Task instructions :: Copy out each line of the material that includes the word "Prop".

╭─ Given records

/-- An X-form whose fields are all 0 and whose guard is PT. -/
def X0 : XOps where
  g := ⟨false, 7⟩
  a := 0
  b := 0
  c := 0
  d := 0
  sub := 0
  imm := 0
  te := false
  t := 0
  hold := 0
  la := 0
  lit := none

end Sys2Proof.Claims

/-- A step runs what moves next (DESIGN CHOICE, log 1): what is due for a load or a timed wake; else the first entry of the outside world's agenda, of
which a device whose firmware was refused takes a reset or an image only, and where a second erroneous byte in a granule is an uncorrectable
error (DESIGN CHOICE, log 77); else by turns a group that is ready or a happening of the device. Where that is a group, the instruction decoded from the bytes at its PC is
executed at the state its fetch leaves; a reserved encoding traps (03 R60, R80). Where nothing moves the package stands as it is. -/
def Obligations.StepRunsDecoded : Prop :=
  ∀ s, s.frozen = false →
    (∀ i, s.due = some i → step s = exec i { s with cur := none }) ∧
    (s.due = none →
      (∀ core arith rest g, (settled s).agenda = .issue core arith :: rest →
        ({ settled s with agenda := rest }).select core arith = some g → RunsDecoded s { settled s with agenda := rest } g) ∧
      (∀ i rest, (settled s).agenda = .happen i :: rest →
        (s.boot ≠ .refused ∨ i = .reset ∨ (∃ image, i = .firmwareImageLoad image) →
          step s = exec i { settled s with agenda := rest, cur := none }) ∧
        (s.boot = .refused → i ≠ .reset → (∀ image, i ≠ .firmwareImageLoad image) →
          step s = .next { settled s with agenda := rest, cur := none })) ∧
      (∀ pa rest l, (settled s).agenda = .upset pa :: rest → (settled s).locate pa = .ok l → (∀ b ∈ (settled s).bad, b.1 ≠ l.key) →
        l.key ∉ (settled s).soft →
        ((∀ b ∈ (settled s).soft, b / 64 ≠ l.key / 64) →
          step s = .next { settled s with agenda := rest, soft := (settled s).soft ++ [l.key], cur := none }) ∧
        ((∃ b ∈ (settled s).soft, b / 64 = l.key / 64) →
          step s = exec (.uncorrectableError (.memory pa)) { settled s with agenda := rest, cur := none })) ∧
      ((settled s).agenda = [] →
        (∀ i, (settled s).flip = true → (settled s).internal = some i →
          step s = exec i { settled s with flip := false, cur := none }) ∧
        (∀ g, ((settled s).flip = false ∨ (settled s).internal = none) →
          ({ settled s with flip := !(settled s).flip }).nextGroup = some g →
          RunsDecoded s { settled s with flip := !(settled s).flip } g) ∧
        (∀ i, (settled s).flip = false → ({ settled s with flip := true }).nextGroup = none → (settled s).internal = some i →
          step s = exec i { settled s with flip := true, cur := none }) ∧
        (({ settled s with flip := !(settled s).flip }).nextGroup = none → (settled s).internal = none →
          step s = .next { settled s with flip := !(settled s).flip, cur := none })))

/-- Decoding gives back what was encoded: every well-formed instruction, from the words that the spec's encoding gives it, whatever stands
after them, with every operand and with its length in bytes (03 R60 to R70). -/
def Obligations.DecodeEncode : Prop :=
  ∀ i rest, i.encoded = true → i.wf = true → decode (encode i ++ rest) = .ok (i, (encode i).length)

╰─
╭─ Given records

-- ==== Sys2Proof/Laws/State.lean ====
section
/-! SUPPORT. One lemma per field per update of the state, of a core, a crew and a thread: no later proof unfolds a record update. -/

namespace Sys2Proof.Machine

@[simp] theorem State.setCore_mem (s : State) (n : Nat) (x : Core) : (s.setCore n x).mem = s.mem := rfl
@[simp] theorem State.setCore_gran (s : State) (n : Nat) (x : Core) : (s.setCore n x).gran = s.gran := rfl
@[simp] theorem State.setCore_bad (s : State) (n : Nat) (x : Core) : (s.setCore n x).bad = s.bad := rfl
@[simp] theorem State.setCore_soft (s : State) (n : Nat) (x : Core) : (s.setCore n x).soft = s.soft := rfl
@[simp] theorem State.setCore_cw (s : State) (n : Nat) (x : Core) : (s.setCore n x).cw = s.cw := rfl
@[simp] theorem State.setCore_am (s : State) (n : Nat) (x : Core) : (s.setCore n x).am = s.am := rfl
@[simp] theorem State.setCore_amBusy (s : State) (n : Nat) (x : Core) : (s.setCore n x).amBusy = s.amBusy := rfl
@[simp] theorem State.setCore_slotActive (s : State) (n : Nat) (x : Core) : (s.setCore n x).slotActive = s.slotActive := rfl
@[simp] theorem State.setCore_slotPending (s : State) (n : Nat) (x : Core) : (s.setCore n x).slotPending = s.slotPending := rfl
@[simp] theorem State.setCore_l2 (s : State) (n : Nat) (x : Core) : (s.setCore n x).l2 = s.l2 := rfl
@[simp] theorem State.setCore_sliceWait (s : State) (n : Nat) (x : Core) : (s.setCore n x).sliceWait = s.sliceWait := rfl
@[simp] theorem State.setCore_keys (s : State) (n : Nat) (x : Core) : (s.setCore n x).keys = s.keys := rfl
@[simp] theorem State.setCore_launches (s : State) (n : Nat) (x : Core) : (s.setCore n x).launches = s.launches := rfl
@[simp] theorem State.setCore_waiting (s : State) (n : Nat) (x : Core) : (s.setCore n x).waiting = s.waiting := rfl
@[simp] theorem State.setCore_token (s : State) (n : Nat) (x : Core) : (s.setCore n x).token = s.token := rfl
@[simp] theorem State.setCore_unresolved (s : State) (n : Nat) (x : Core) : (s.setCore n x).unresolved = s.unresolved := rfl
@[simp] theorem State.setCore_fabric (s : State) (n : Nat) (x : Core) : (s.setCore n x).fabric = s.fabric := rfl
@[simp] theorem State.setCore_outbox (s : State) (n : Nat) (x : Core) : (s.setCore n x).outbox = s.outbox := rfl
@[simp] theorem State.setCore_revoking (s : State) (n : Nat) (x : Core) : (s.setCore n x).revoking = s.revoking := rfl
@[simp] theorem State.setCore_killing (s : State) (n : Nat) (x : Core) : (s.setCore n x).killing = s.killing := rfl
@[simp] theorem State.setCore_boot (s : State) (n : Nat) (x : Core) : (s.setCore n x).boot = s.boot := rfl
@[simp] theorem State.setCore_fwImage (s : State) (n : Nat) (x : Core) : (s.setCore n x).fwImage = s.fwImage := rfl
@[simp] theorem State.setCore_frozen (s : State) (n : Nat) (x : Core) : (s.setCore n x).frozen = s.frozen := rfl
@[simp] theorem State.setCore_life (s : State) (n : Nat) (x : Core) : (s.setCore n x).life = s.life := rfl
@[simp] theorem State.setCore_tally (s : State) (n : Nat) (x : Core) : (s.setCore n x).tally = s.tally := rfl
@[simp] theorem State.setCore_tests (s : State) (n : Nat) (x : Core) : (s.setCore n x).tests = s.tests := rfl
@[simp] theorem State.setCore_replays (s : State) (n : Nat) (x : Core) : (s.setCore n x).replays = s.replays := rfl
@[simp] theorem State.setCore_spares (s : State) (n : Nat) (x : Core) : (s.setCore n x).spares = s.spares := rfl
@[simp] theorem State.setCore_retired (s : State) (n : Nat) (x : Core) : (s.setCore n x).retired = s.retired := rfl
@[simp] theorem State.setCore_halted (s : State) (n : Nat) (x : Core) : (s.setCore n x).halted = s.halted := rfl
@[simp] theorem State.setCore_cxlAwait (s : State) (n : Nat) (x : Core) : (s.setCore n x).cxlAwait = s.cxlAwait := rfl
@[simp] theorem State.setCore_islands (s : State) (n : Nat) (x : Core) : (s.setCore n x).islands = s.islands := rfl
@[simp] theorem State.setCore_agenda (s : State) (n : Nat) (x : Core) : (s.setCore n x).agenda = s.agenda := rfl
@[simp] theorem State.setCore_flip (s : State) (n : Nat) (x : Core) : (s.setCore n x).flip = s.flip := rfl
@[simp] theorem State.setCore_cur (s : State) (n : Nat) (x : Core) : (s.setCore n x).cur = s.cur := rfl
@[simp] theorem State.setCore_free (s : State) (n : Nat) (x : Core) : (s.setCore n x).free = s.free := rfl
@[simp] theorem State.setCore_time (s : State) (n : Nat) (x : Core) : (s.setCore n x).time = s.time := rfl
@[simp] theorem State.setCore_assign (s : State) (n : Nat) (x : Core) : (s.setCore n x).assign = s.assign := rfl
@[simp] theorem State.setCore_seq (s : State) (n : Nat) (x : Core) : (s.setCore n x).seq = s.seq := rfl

╰─

Task response ::
def Obligations.StepRunsDecoded : Prop :=
def Obligations.DecodeEncode : Prop :=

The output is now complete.